In the entries that follow, find the word "maxLength" and report each line it is on.

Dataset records
=== Begin Enclosure ===
-- ==== Sys2Proof/Laws/Endings.lean ====
section
/-! SUPPORT. How each command's procedure can end: one lemma per procedure, with the condition of each ending in the
order of the checks (60_exceptions.md R269). -/

namespace Sys2Proof.Machine

/-- Everything `SAExec` can do (40_suffix_sorter.md R137). -/
theorem saEnding_cases (s : State) :
    (s.platform.nmax < s.operand 1 + 1 ∧ saEnding s = .faults .outOfMemory s.x[1]) ∨
    (s.operand 1 + 1 ≤ s.platform.nmax ∧ regionCheck [saIn s] [saOut s] = false ∧
      saEnding s = .faults .badOperand 0#32) ∨
    (s.operand 1 + 1 ≤ s.platform.nmax ∧ regionCheck [saIn s] [saOut s] = true ∧
      saEnding s = onBacked s [saIn s, saOut s]
        (.completes [⟨s.operand 2, bytesOfWords (suffixArray (extendedText (textOf s)))⟩]
          (toWord (s.operand 1 + 1)) 0#32)) := by
  by_cases hn : s.operand 1 + 1 > s.platform.nmax
  · exact .inl ⟨hn, by simp [saEnding, hn]⟩
  · have hn' := Nat.le_of_not_lt hn
    cases hr : regionCheck [saIn s] [saOut s]
    · exact .inr (.inl ⟨hn', rfl, by simp [saEnding, hn, hr]⟩)
    · exact .inr (.inr ⟨hn', rfl, by simp [saEnding, hn, hr]⟩)

/-- Everything `BWTEncExec` can do (41_bwt_codec.md R172). -/
theorem bwtEncEnding_cases (s : State) :
    (s.platform.nmax < s.operand 1 + 1 ∧ bwtEncEnding s = .faults .outOfMemory s.x[1]) ∨
    (s.operand 1 + 1 ≤ s.platform.nmax ∧ regionCheck [bwtEncIn s] [bwtEncOut s] = false ∧
      bwtEncEnding s = .faults .badOperand 0#32) ∨
    (s.operand 1 + 1 ≤ s.platform.nmax ∧ regionCheck [bwtEncIn s] [bwtEncOut s] = true ∧
      (textOf s).contains sentinelByte = true ∧
      bwtEncEnding s = onBacked s [bwtEncIn s, bwtEncOut s] (invalidData 1)) ∨
    (s.operand 1 + 1 ≤ s.platform.nmax ∧ regionCheck [bwtEncIn s] [bwtEncOut s] = true ∧
      (textOf s).contains sentinelByte = false ∧
      bwtEncEnding s = onBacked s [bwtEncIn s, bwtEncOut s]
        (.completes [⟨s.operand 2, bwtBytes (textOf s) (suffixArray (extendedText (textOf s)))⟩]
          (toWord (s.operand 1 + 1)) (toWord (primaryIndex (suffixArray (extendedText (textOf s))))))) := by
  by_cases hn : s.operand 1 + 1 > s.platform.nmax
  · exact .inl ⟨hn, by simp [bwtEncEnding, hn]⟩
  · have hn' := Nat.le_of_not_lt hn
    cases hr : regionCheck [bwtEncIn s] [bwtEncOut s]
    · exact .inr (.inl ⟨hn', rfl, by simp [bwtEncEnding, hn, hr]⟩)
    · cases hc : (textOf s).contains sentinelByte
      · exact .inr (.inr (.inr ⟨hn', rfl, rfl, by simp only [bwtEncEnding, hn, hr, hc]; simp⟩))
      · exact .inr (.inr (.inl ⟨hn', rfl, rfl, by simp only [bwtEncEnding, hn, hr, hc]; simp⟩))

/-- Everything the walk of a decode can do (41_bwt_codec.md R179, R183). -/
theorem bwtDecWalk_cases (s : State) (p : Nat) :
    (inverseBwt (bwtOf s) p = none ∧ bwtDecWalk s p = invalidData 6) ∨
    (∃ out, inverseBwt (bwtOf s) p = some out ∧ out.length = s.operand 1 ∧
      bwtDecWalk s p = .completes [⟨s.operand 2, out⟩] (toWord (s.operand 1)) (toWord p)) := by
  cases h : inverseBwt (bwtOf s) p with
  | none => exact .inl ⟨rfl, by simp [bwtDecWalk, h]⟩
  | some out => exact .inr ⟨out, rfl, by simpa using length_inverseBwt h, by simp [bwtDecWalk, h]⟩

/-- Everything the first checks of a decode can do (41_bwt_codec.md R183). -/
theorem bwtDecChecked_cases (s : State) (e : Ending) :
    (s.platform.nmax < s.operand 1 ∧ bwtDecChecked s e = .faults .outOfMemory s.x[1]) ∨
    (s.operand 1 ≤ s.platform.nmax ∧ regionCheck [bwtDecIn s] [bwtDecOut s] = false ∧
      bwtDecChecked s e = .faults .badOperand 0#32) ∨
    (s.operand 1 ≤ s.platform.nmax ∧ regionCheck [bwtDecIn s] [bwtDecOut s] = true ∧
      bwtDecChecked s e = onBacked s [bwtDecIn s, bwtDecOut s] e) := by
  by_cases hn : s.operand 1 > s.platform.nmax
  · exact .inl ⟨hn, by simp only [bwtDecChecked, if_pos hn]⟩
  · have hn' := Nat.le_of_not_lt hn
    cases hr : regionCheck [bwtDecIn s] [bwtDecOut s]
    · refine .inr (.inl ⟨hn', rfl, ?_⟩)
      simp only [bwtDecChecked, if_neg hn, hr, Bool.not_false, if_true]
    · refine .inr (.inr ⟨hn', rfl, ?_⟩)
      simp only [bwtDecChecked, if_neg hn, hr, Bool.not_true, Bool.false_eq_true, if_false]

/-- Everything the data checks of `BWT.DEC.P` can do (41_bwt_codec.md R180, R183). -/
theorem bwtDecPData_cases (s : State) :
    (s.operand 1 = 0 ∧ bwtDecPData s = invalidData 2) ∨
    (s.operand 1 ≠ 0 ∧ s.operand 1 ≤ s.operand 3 ∧ bwtDecPData s = invalidData 3) ∨
    (s.operand 3 < s.operand 1 ∧ byteCount (bwtOf s) sentinelByte ≠ 1 ∧ bwtDecPData s = invalidData 4) ∨
    (s.operand 3 < s.operand 1 ∧ byteCount (bwtOf s) sentinelByte = 1 ∧
      (bwtOf s).getD (s.operand 3) 0#8 ≠ sentinelByte ∧ bwtDecPData s = invalidData 5) ∨
    (s.operand 3 < s.operand 1 ∧ byteCount (bwtOf s) sentinelByte = 1 ∧
      (bwtOf s).getD (s.operand 3) 0#8 = sentinelByte ∧ bwtDecPData s = bwtDecWalk s (s.operand 3)) := by
  by_cases h0 : s.operand 1 = 0
  · exact .inl ⟨h0, by simp only [bwtDecPData, if_pos h0]⟩
  · by_cases h3 : s.operand 3 ≥ s.operand 1
    · exact .inr (.inl ⟨h0, h3, by simp only [bwtDecPData, if_neg h0, if_pos h3]⟩)
    · have h3' := Nat.lt_of_not_le h3
      by_cases h4 : byteCount (bwtOf s) sentinelByte ≠ 1
      · exact .inr (.inr (.inl ⟨h3', h4, by simp only [bwtDecPData, if_neg h0, if_neg h3, if_pos h4]⟩))
      · by_cases h5 : (bwtOf s).getD (s.operand 3) 0#8 ≠ sentinelByte
        · exact .inr (.inr (.inr (.inl ⟨h3', not_not.1 h4, h5, by
            simp only [bwtDecPData, if_neg h0, if_neg h3, if_neg h4, if_pos h5]⟩)))
        · exact .inr (.inr (.inr (.inr ⟨h3', not_not.1 h4, not_not.1 h5, by
            simp only [bwtDecPData, if_neg h0, if_neg h3, if_neg h4, if_neg h5]⟩)))

/-- Everything the data checks of `BWT.DEC.S` can do (41_bwt_codec.md R180, R183). -/
theorem bwtDecSData_cases (s : State) :
    (s.operand 1 = 0 ∧ bwtDecSData s = invalidData 2) ∨
    (s.operand 1 ≠ 0 ∧ byteCount (bwtOf s) sentinelByte ≠ 1 ∧ bwtDecSData s = invalidData 4) ∨
    (s.operand 1 ≠ 0 ∧ byteCount (bwtOf s) sentinelByte = 1 ∧
      bwtDecSData s = bwtDecWalk s ((bwtOf s).idxOf sentinelByte)) := by
  by_cases h0 : s.operand 1 = 0
  · exact .inl ⟨h0, by simp only [bwtDecSData, if_pos h0]⟩
  · by_cases h4 : byteCount (bwtOf s) sentinelByte ≠ 1
    · exact .inr (.inl ⟨h0, h4, by simp only [bwtDecSData, if_neg h0, if_pos h4]⟩)
    · exact .inr (.inr ⟨h0, not_not.1 h4, by simp only [bwtDecSData, if_neg h0, if_neg h4]⟩)

/-- Everything `HUF.BUILD` can do (42_huffman_codec.md R208). -/
theorem buildEnding_cases (s : State) :
    (regionCheck [buildIn s] [buildOutLengths s, buildOutCodes s] = false ∧
      buildEnding s = .faults .badOperand 0#32) ∨
    (regionCheck [buildIn s] [buildOutLengths s, buildOutCodes s] = true ∧
      buildEnding s = onBacked s [buildIn s, buildOutLengths s, buildOutCodes s]
        (lenChecked (huffLengths (freqOf s))
          (.completes [⟨s.operand 2, lengthBytes (huffLengths (freqOf s))⟩,
              ⟨s.operand 3, bytesOfWords (canonicalCodes (huffLengths (freqOf s)))⟩]
            (toWord (presentCount (huffLengths (freqOf s)))) (toWord (maxLength (huffLengths (freqOf s))))))) := by
  cases hr : regionCheck [buildIn s] [buildOutLengths s, buildOutCodes s]
  · exact .inl ⟨rfl, by simp only [buildEnding, hr, Bool.not_false, if_true]⟩
  · exact .inr ⟨rfl, by simp only [buildEnding, hr, Bool.not_true, Bool.false_eq_true, if_false]⟩

/-- Everything `HUF.CANON` can do (42_huffman_codec.md R209). -/
theorem canonEnding_cases (s : State) :
    (regionCheck [canonIn s] [canonOut s] = false ∧ canonEnding s = .faults .badOperand 0#32) ∨
    (regionCheck [canonIn s] [canonOut s] = true ∧
      canonEnding s = onBacked s [canonIn s, canonOut s]
        (lenChecked (lengthTableAt s (s.operand 0))
          (if oversubscribed (lengthTableAt s (s.operand 0)) then invalidData 8
           else .completes [⟨s.operand 2, bytesOfWords (canonicalCodes (lengthTableAt s (s.operand 0)))⟩]
            (toWord (presentCount (lengthTableAt s (s.operand 0))))
            (toWord (maxLength (lengthTableAt s (s.operand 0))))))) := by
  cases hr : regionCheck [canonIn s] [canonOut s]
  · exact .inl ⟨rfl, by simp only [canonEnding, hr, Bool.not_false, if_true]⟩
  · exact .inr ⟨rfl, by simp only [canonEnding, hr, Bool.not_true, Bool.false_eq_true, if_false]⟩

/-- Everything the last part of `HUF.ENC` can do (42_huffman_codec.md R210). -/
theorem encWrite_cases (s : State) (m : Nat) :
    (regionCheck (encIns s) [encOut s m] = false ∧ encWrite s m = .faults .badOperand 0#32) ∨
    (regionCheck (encIns s) [encOut s m] = true ∧ encWrite s m = onBacked s [encOut s m]
      (.completes [⟨s.operand 2, packBits (encodedBits (encCode s) (lengthsOf s) (symbolsOf s))⟩]
        (toWord m) (toWord (bytesForBits m)))) := by
  cases hr : regionCheck (encIns s) [encOut s m]
  · exact .inl ⟨rfl, by simp only [encWrite, hr, Bool.not_false, if_true]⟩
  · exact .inr ⟨rfl, by simp only [encWrite, hr, Bool.not_true, Bool.false_eq_true, if_false]⟩

/-- Everything the data checks of `HUF.ENC` can do (42_huffman_codec.md R210). -/
theorem encData_cases (s : State) :
    (someAbsent (lengthsOf s) (symbolsOf s) = true ∧ encData s = invalidData 7) ∨
    (someAbsent (lengthsOf s) (symbolsOf s) = false ∧ 2 ^ 32 - 1 < bitCount (lengthsOf s) (symbolsOf s) ∧
      encData s = .faults .badOperand 0#32) ∨
    (someAbsent (lengthsOf s) (symbolsOf s) = false ∧ bitCount (lengthsOf s) (symbolsOf s) ≤ 2 ^ 32 - 1 ∧
      encData s = encWrite s (bitCount (lengthsOf s) (symbolsOf s))) := by
  cases ha : someAbsent (lengthsOf s) (symbolsOf s)
  · by_cases hm : bitCount (lengthsOf s) (symbolsOf s) > 2 ^ 32 - 1
    · exact .inr (.inl ⟨rfl, hm, by simp only [encData, ha, Bool.false_eq_true, if_false, if_pos hm]⟩)
    · exact .inr (.inr ⟨rfl, Nat.le_of_not_lt hm, by
        simp only [encData, ha, Bool.false_eq_true, if_false, if_neg hm]⟩)
  · exact .inl ⟨rfl, by simp only [encData, ha, if_true]⟩

/-- Everything `HUF.ENC` can do (42_huffman_codec.md R210). -/
theorem encEnding_cases (s : State) :
    ((encIns s).all inRange = false ∧ encEnding s = .faults .badOperand 0#32) ∨
    ((encIns s).all inRange = true ∧ encEnding s = onBacked s (encIns s) (lenChecked (lengthsOf s) (encData s))) := by
  cases hr : (encIns s).all inRange
  · exact .inl ⟨rfl, by simp only [encEnding, hr, Bool.not_false, if_true]⟩
  · exact .inr ⟨rfl, by simp only [encEnding, hr, Bool.not_true, Bool.false_eq_true, if_false]⟩

/-- Everything the shared checks of `HUF.DEC` and `HUF.LEN` can do (42_huffman_codec.md R213, R214). -/
theorem decChecked_cases (s : State) (e : Ending) :
    ((decIns s).all inRange = false ∧ decChecked s e = .faults .badOperand 0#32) ∨
    ((decIns s).all inRange = true ∧ oversubscribed (lengthsOf s) = true ∧
      decChecked s e = onBacked s (decIns s) (lenChecked (lengthsOf s) (invalidData 8))) ∨
    ((decIns s).all inRange = true ∧ oversubscribed (lengthsOf s) = false ∧
      decChecked s e = onBacked s (decIns s) (lenChecked (lengthsOf s) e)) := by
  cases hr : (decIns s).all inRange
  · exact .inl ⟨rfl, by simp only [decChecked, hr, Bool.not_false, if_true]⟩
  · cases ho : oversubscribed (lengthsOf s)
    · exact .inr (.inr ⟨rfl, rfl, by simp only [decChecked, hr, ho, Bool.not_true, Bool.false_eq_true, if_false]⟩)
    · exact .inr (.inl ⟨rfl, rfl, by
        simp only [decChecked, hr, ho, Bool.not_true, Bool.false_eq_true, if_false, if_true]⟩)

/-- Everything the end of a decode can do (42_huffman_codec.md R213, R214). -/
theorem decEnd_cases (s : State) (d : Decoded) (stores : List Store) :
    (d.truncatedAt = none ∧ decEnd s d stores = .completes stores (toWord d.symbols.length) s.x[1]) ∨
    (∃ start, d.truncatedAt = some start ∧
      decEnd s d stores = .truncates stores (toWord d.symbols.length) (toWord start)) := by
  cases h : d.truncatedAt with
  | none => exact .inl ⟨rfl, by simp [decEnd, h]⟩
  | some start => exact .inr ⟨start, rfl, by simp [decEnd, h]⟩

/-- Everything the last part of `HUF.DEC` can do (42_huffman_codec.md R213). -/
theorem decWrite_cases (s : State) (d : Decoded) :
    (regionCheck (decIns s) [decOut s d.symbols.length] = false ∧ decWrite s d = .faults .badOperand 0#32) ∨
    (regionCheck (decIns s) [decOut s d.symbols.length] = true ∧
      decWrite s d = onBacked s [decOut s d.symbols.length] (decEnd s d [⟨s.operand 2, d.symbols⟩])) := by
  cases hr : regionCheck (decIns s) [decOut s d.symbols.length]
  · exact .inl ⟨rfl, by simp only [decWrite, hr, Bool.not_false, if_true]⟩
  · exact .inr ⟨rfl, by simp only [decWrite, hr, Bool.not_true, Bool.false_eq_true, if_false]⟩

end Sys2Proof.Machine
end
=== End Enclosure ===
■ **SOLUTION FOR THIS PROBLEM**
            (toWord (presentCount (huffLengths (freqOf s)))) (toWord (maxLength (huffLengths (freqOf s))))))) := by
            (toWord (maxLength (lengthTableAt s (s.operand 0))))))) := by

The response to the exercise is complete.